Owszem. Zamienił się w projekt coraz bardziej neoliberalny i to po części z winy Londynu. Stał się także projektem coraz bardziej biurokratycznym i niedemokratycznym. O problemach europejskiego projektu mówi Deklaracja Paryska, którą podpisali tak znakomici intelektualiści europejscy jak Roger Scruton czy Remi Brague. Ja mam jednak pewien problem z tym co oni piszą w tej deklaracji, choć w 90 proc. się z nią zgadzam, a mianowicie nie jestem pewien czy odpowiedzią na wszystkie obecne bolączki w Europie jest suwerenne państwo narodowe. Wobec globalnych struktur gospodarczych potrzebny jest jakiś rodzaj międzynarodowej politycznej reprezentacji. Dla katolików powrót do nacjonalizmu nie jest dobrym wyborem. Suwerenne państwo narodowe jest częścią liberalnego, kapitalistycznego i w większości protestanckiego, a raczej reformacyjnego porządku. Na ogół uważamy, że państwo narodowe jest czymś dobrym, a imperium czymś złym, i traktujemy Unię Europejską jako imperium zła, ale to przecież państwa narodowe, nawet jeśli ubrane w szaty imperiów, były historycznie rzecz biorąc instygatorami konfliktów. Unia Europejska to próba przezwyciężenia konfliktów a nie projekt dominacji w pruskim lub napoleońskim stylu, nawet jeśli obecnie tak wygląda.
Naród to ważny element tożsamości. Usiłowano w toku konstrukcji europejskiej przeskoczyć tożsamość narodową i stworzyć tożsamość europejską. Nie udało się. Ludzie czują się wciąż w pierwszej linii Włochami, Polakami, Brytyjczykami, a potem, ewentualnie, Europejczykami. Tworzenie na siłę Europejczyka to, dość nieudana, inżynieria społeczna…

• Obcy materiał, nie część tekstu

/-! ### Integrity -/

@[simp] theorem State.integrity_still (s : State) (cp vol lba : Nat) (u : List Byte) (v : Verdict) : (State.integrity s cp vol lba u v).still = s.still := by simp [State.integrity]
@[simp] theorem State.unitReject_still (s : State) (vol lba : Nat) : (State.unitReject s vol lba).still = s.still := by simp [State.unitReject]
@[simp] theorem State.clearKeys_still (s : State) : (State.clearKeys s).still.1 = s.still.1 := rfl
@[simp] theorem State.keyLost_still (s : State) (code : Nat) : (State.keyLost s code).still.1 = s.still.1 := by simp [State.keyLost]

/-! ### Media -/

@[simp] theorem State.setMed_still (s : State) (f : Med → Med) : (State.setMed s f).still = s.still := rfl
@[simp] theorem State.makeUnwritable_still (s : State) (vol lba n : Nat) : (State.makeUnwritable s vol lba n).still = s.still := by simp [State.makeUnwritable]
@[simp] theorem State.loseBlocks_still (s : State) (kind vol lba n : Nat) : (State.loseBlocks s kind vol lba n).still = s.still := by simp [State.loseBlocks]

/-! ### Bench -/

@[simp] theorem State.benchBad_still (s : State) (m : Nat) : (State.benchBad s m).still = s.still := by simp [State.benchBad]
@[simp] theorem State.setBench_still (s : State) (f : Bench → Bench) : (State.setBench s f).still = s.still := rfl
@[simp] theorem State.benchCount_still (s : State) (m : Nat) (f : BenchCnt → BenchCnt) : (State.benchCount s m f).still = s.still := rfl
@[simp] theorem State.benchFetch_still (s : State) (m a : Nat) (w : List Byte) : (State.benchFetch s m a w).still = s.still := rfl
@[simp] theorem State.benchGrant_still (s : State) (r : BReq) : (State.benchGrant s r).still = s.still := by simp only [State.benchGrant]; (repeat' split) <;> simp
@[simp] theorem State.benchStall_still (s : State) (e : BWait) : (State.benchStall s e).still = s.still := by simp [State.benchStall]
@[simp] theorem State.benchPipe_still (s : State) : (State.benchPipe s).still = s.still := by simp [State.benchPipe]
@[simp] theorem State.benchPresent_still (s : State) (new : List BReq) : (State.benchPresent s new).still = s.still := rfl
@[simp] theorem State.benchCycle_still (s : State) (new : List BReq) : (State.benchCycle s new).still = s.still := by simp [State.benchCycle]
@[simp] theorem State.benchRun_still (s : State) (x0 : List (List BReq)) : (State.benchRun s x0).still = s.still := by induction x0 generalizing s <;> simp_all [State.benchRun]
@[simp] theorem State.benchDrain_still (s : State) (x0 : Nat) : (State.benchDrain s x0).still = s.still := by induction x0 generalizing s <;> simp_all [State.benchDrain]
@[simp] theorem State.benchEdge_still (s : State) (l : List (List BReq)) : (State.benchEdge s l).still = s.still := by simp [State.benchEdge]
@[simp] theorem State.benchPayload_still (s : State) (a : Nat) (write : Bool) (body : List Byte) : (State.benchPayload s a write body).still = s.still := by simp [State.benchPayload]

/-! ### Flits -/

@[simp] theorem State.setPort_still (s : State) (p : Nat) (f : Port → Port) : (State.setPort s p f).still = s.still := rfl
@[simp] theorem State.flitOut_still (s : State) (p seq : Nat) (idle nak abort : Bool) (data : List Byte) : (State.flitOut s p seq idle nak abort data).still = s.still := rfl
@[simp] theorem State.flitIdle_still (s : State) (p : Nat) (nak : Bool) : (State.flitIdle s p nak).still = s.still := rfl
@[simp] theorem State.flitSeq_still (s : State) (p : Nat) (abort : Bool) (data : List Byte) : (State.flitSeq s p abort data).still = s.still := by simp [State.flitSeq]
@[simp] theorem State.flitPump_still (s : State) (p : Nat) (x0 : Nat) : (State.flitPump s p x0).still = s.still := by induction x0 generalizing s <;> simp_all [State.flitPump]
@[simp] theorem State.flitWords_still (s : State) (p : Nat) (l : List (List Byte)) : (State.flitWords s p l).still = s.still := by simp [State.flitWords]
@[simp] theorem State.parcelOut_still (s : State) (port : Nat) (p : Parcel) : (State.parcelOut s port p).still = s.still := by simp [State.parcelOut]
@[simp] theorem State.flitReplay_still (s : State) (p : Nat) : (State.flitReplay s p).still = s.still := by simp [State.flitReplay]
@[simp] theorem State.owe_still (s : State) (p i n : Nat) : (State.owe s p i n).still = s.still := rfl
@[simp] theorem State.leaveBuffer_still (s : State) (p : Parcel) : (State.leaveBuffer s p).still = s.still := by simp [State.leaveBuffer]
@[simp] theorem State.landPayload_still (s : State) (p : Parcel) : (State.landPayload s p).still = s.still := by simp [State.landPayload]

/-! ### Parcels -/

@[simp] theorem State.drainPort_still (s : State) (port : Nat) (x0 : Nat) : (State.drainPort s port x0).still = s.still := by induction x0 generalizing s <;> (unfold State.drainPort; (repeat' split) <;> simp_all)
@[simp] theorem State.putOn_still (s : State) (port : Nat) (p : Parcel) : (State.putOn s port p).still = s.still := by simp [State.putOn]
@[simp] theorem State.linkSend_still (s : State) (port kind : Nat) (body : List Byte) : (State.linkSend s port kind body).still = s.still := by simp [State.linkSend]
@[simp] theorem State.routeOut_still (s : State) (p : Parcel) : (State.routeOut s p).still = s.still := by simp only [State.routeOut]; (repeat' split) <;> simp
@[simp] theorem State.send_still (s : State) (p : Parcel) : (State.send s p).still = s.still := by simp only [State.send]; (repeat' split) <;> simp
@[simp] theorem State.ask_still (s : State) (p : Parcel) : (State.ask s p).still = s.still := by simp [State.ask]
@[simp] theorem State.answered_still (s : State) (f : Parcel → Bool) : (State.answered s f).still = s.still := rfl
@[simp] theorem State.dropParcel_still (s : State) : (State.dropParcel s).still = s.still := by simp [State.dropParcel]
@[simp] theorem State.remember_still (s : State) (p : Parcel) : (State.remember s p).still = s.still := rfl
@[simp] theorem State.nodeKnown_still (s : State) (id w h : Nat) : (State.nodeKnown s id w h).still = s.still := by simp only [State.nodeKnown]; (repeat' split) <;> simp

/-! ### Pool -/

@[simp] theorem State.dramCount_still (s : State) (ch : Nat) (write : Bool) (n : Nat) : (State.dramCount s ch write n).still = s.still := rfl
@[simp] theorem State.dramPut_still (s : State) (d : Nat) (l : List Byte) : (State.dramPut s d l).still = s.still := rfl
@[simp] theorem State.dramWrite_still (s : State) (d : Nat) (b : List Byte) : (State.dramWrite s d b).still = s.still := by simp [State.dramWrite]
@[simp] theorem State.dramBlock_still (s : State) (d : Nat) (b : List Byte) : (State.dramBlock s d b).still = s.still := by simp [State.dramBlock]
@[simp] theorem State.dramWake_still (s : State) : (State.dramWake s).still = s.still := by simp [State.dramWake]
@[simp] theorem State.dramStore_still (s : State) (k b : Nat) (u : List Byte) : (State.dramStore s k b u).still = s.still := by simp [State.dramStore]
@[simp] theorem State.dramFetch_still (s : State) (k b : Nat) : (State.dramFetch s k b).still = s.still := by simp [State.dramFetch]
@[simp] theorem State.modSlab_still (s : State) (k : Nat) (f : Slab → Slab) : (State.modSlab s k f).still = s.still := by simp only [State.modSlab]; (repeat' split) <;> simp
@[simp] theorem State.newSlab_still (s : State) (k : Nat) (twin : Bool) (vol ext : Nat) : (State.newSlab s k twin vol ext).still = s.still := by simp [State.newSlab]
@[simp] theorem State.waitSlab_still (s : State) (who : Nat) : (State.waitSlab s who).still = s.still := by simp [State.waitSlab]
@[simp] theorem State.dropSlab_still (s : State) (k : Nat) : (State.dropSlab s k).still = s.still := by simp only [State.dropSlab]; (repeat' split) <;> simp

/-! ### Reset -/

@[simp] theorem State.dipRecord_still (s : State) (cut : Bool) : (State.dipRecord s cut).still = s.still := by simp [State.dipRecord]
@[simp] theorem State.holdOver_still (s : State) : (State.holdOver s).still = s.still := by simp [State.holdOver]
@[simp] theorem State.resetCore_still (s : State) (cold : Bool) : (State.resetCore s cold).still.1 = s.still.1 := rfl
@[simp] theorem State.sessionVoid_still (s : State) : (State.sessionVoid s).still = s.still := by simp [State.sessionVoid]
@[simp] theorem State.enterReset_still (s : State) (cause : Nat) : (State.enterReset s cause).still.1 = s.still.1 := by simp only [State.enterReset]; (repeat' split) <;> simp
@[simp] theorem State.wake_still (s : State) (pins : Nat) (perst : Bool) : (State.wake s pins perst).still.1 = s.still.1 := by simp [State.wake]
@[simp] theorem State.journalWrite_still (s : State) (cause : Nat) : ((State.journalWrite s cause).2).still = s.still := by simp only [State.journalWrite]; (repeat' split) <;> simp

/-! ### Stats -/

@[simp] theorem State.sample_still (s : State) (src inst : Nat) (v : Int) (ts : Nat) (prev tick : Bool) : (State.sample s src inst v ts prev tick).still = s.still := by simp [State.sample]
@[simp] theorem State.occur_still (s : State) (src inst : Nat) (v : Nat) : (State.occur s src inst v).still = s.still := by simp [State.occur]
@[simp] theorem State.tickSamples_still (s : State) : (State.tickSamples s).still = s.still := by
  unfold State.tickSamples
  split
  · rfl
  · apply foldl_still'
    intro s a
    (repeat' split) <;> simp

/-! ### Clock -/

@[simp] theorem State.requestClock_still (s : State) (econ : Bool) : (State.requestClock s econ).still = s.still := by simp [State.requestClock]
@[simp] theorem State.commitReq_still (s : State) : (State.commitReq s).still = s.still := by simp only [State.commitReq]; (repeat' split) <;> simp
@[simp] theorem State.clockFault_still (s : State) (event : Nat) : (State.clockFault s event).still = s.still := by
  unfold State.clockFault
  dsimp only
  split <;> simp
@[simp] theorem State.evtMaskWrite_still (s : State) (r v : Nat) : (State.evtMaskWrite s r v).still = s.still := by simp [State.evtMaskWrite]
@[simp] theorem State.evtPop_still (s : State) : (State.evtPop s).still = s.still := rfl
@[simp] theorem State.evtReceive_still (s : State) (payload : List Byte) : (State.evtReceive s payload).still = s.still := by simp [State.evtReceive]

/-! ### Supply -/

@[simp] theorem State.filterDie_still (s : State) (x : List Int) : (State.filterDie s x).still = s.still := rfl
@[simp] theorem State.deadlineFlush_still (s : State) : (State.deadlineFlush s).still = s.still := by simp only [State.deadlineFlush]; (repeat' split) <;> simp
@[simp] theorem State.holdStart_still (s : State) : (State.holdStart s).still = s.still := rfl
@[simp] theorem State.causeOn_still (s : State) (i : Nat) : (State.causeOn s i).still = s.still := by simp only [State.causeOn]; (repeat' split) <;> simp
@[simp] theorem State.holdCross_still (s : State) (i : Nat) : (State.holdCross s i).still = s.still := by simp [State.holdCross]
@[simp] theorem State.loadDown_still (s : State) (l : List Nat) : (State.loadDown s l).still = s.still := by simp [State.loadDown]
@[simp] theorem State.holdEnd_still (s : State) : (State.holdEnd s).still = s.still := by simp [State.holdEnd]
@[simp] theorem State.deadlineStop_still (s : State) : (State.deadlineStop s).still = s.still := by simp [State.deadlineStop]
@[simp] theorem State.holdDown_still (s : State) : (State.holdDown s).still = s.still := rfl
@[simp] theorem State.flashLoss_still (s : State) : (State.flashLoss s).still = s.still := by simp [State.flashLoss]
@[simp] theorem State.powerLoss_still (s : State) (cause : Nat) : (State.powerLoss s cause).still = s.still := by simp [State.powerLoss]
@[simp] theorem State.standbyStart_still (s : State) : (State.standbyStart s).still = s.still := by simp [State.standbyStart]
@[simp] theorem State.orderPower_still (s : State) (t : Nat) : ((State.orderPower s t).2).still = s.still := by simp only [State.orderPower]; (repeat' split) <;> simp
@[simp] theorem State.powerState_still (s : State) (c : Nat) : (State.powerState s c).still = s.still := by simp [State.powerState]
@[simp] theorem State.vigilEnter_still (s : State) : (State.vigilEnter s).still.1 = s.still.1 := by simp only [State.vigilEnter]; (repeat' split) <;> simp
@[simp] theorem State.vigilBegin_still (s : State) : (State.vigilBegin s).still = s.still := rfl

Zgadzam się. To była całkowita porażka i europejskiej tożsamości dziś nie ma. Moje pytanie do autorów Deklaracji Paryskiej jednak brzmi: piszecie, że Europa stanowi jedność kulturową, duchową, religijną, ale nie polityczną, bo polityka powinna być oparta na suwerennych państwach narodowych. Czy to nie oddziela niesłusznie aspekt duchowy od organizacyjnego? Kościół katolicki to potężna ponadnarodowa i nie bójmy się tego powiedzieć, polityczna instytucja. Z prawem kanonicznym. Dlatego moi zdaniem nie można dokonać rozwodu między duchową a polityczną formą. Musimy uduchowić z powrotem Unię. Wraz z „Brexitem” my Brytyjczycy stracimy kilka dobrych rzeczy – współpracę w dziedzinie naukowej, medycznej itd. Unia Europejska silniej wspiera brytyjskie regiony niż rząd w Londynie. Moim zdaniem to Francuzi są najbardziej przywiązani do państwa narodowego jako spełnienie europejskiej historii, ponieważ mają łatwy do zdefiniowania naród, który zbiega się z ich wspólnotą polityczną. Polska straciła terytoria, gdzie panowało prawosławie, i stała się przypadkiem jednostajnie katolicka. A Wielka Brytania nie jest tak naprawdę państwem narodowym, bo zawiera cztery różne narody. Anglia, która wydaje się być prototypem państwa narodowego, nigdy tak naprawdę nie istniała sama. Była związana z Francją, Szkocją, Walią czy Irlandią, w różnych konstelacjach. Nacjonalizm jako siła polityczna potrafi być bardzo sztuczny, jak pokazuje przykład Katalonii. Katalończycy są jak Szkoci. Podniecili się tak bardzo perspektywą niepodległości, że im więcej się im daje, tym więcej żądają. Kolejnym przykładem, na antypodach Katalonii, jest Walia. Walijczycy zachowali silną, odrębną tożsamość i język, ale nie idzie to koniecznie w parze z jednością polityczną. Dlatego moim zdaniem nie powinniśmy zohydzać ideę imperium w najszerszym jego sensie. Święte Imperium Rzymskie pozwalało na pluralizm. Posiadało to co katolicy nazywają zasadą subsydiarności. Imperium może zawierać różne narodowe kultury oraz jedną, nadrzędną kulturę. Problem Unii polega na tym, że nie posiada takiej kultury i tak dług jak my, Europejczycy, nie będziemy się z powrotem uważali za chrześcijan, nie będziemy w stanie zbudować prawdziwej europejskiej tożsamości.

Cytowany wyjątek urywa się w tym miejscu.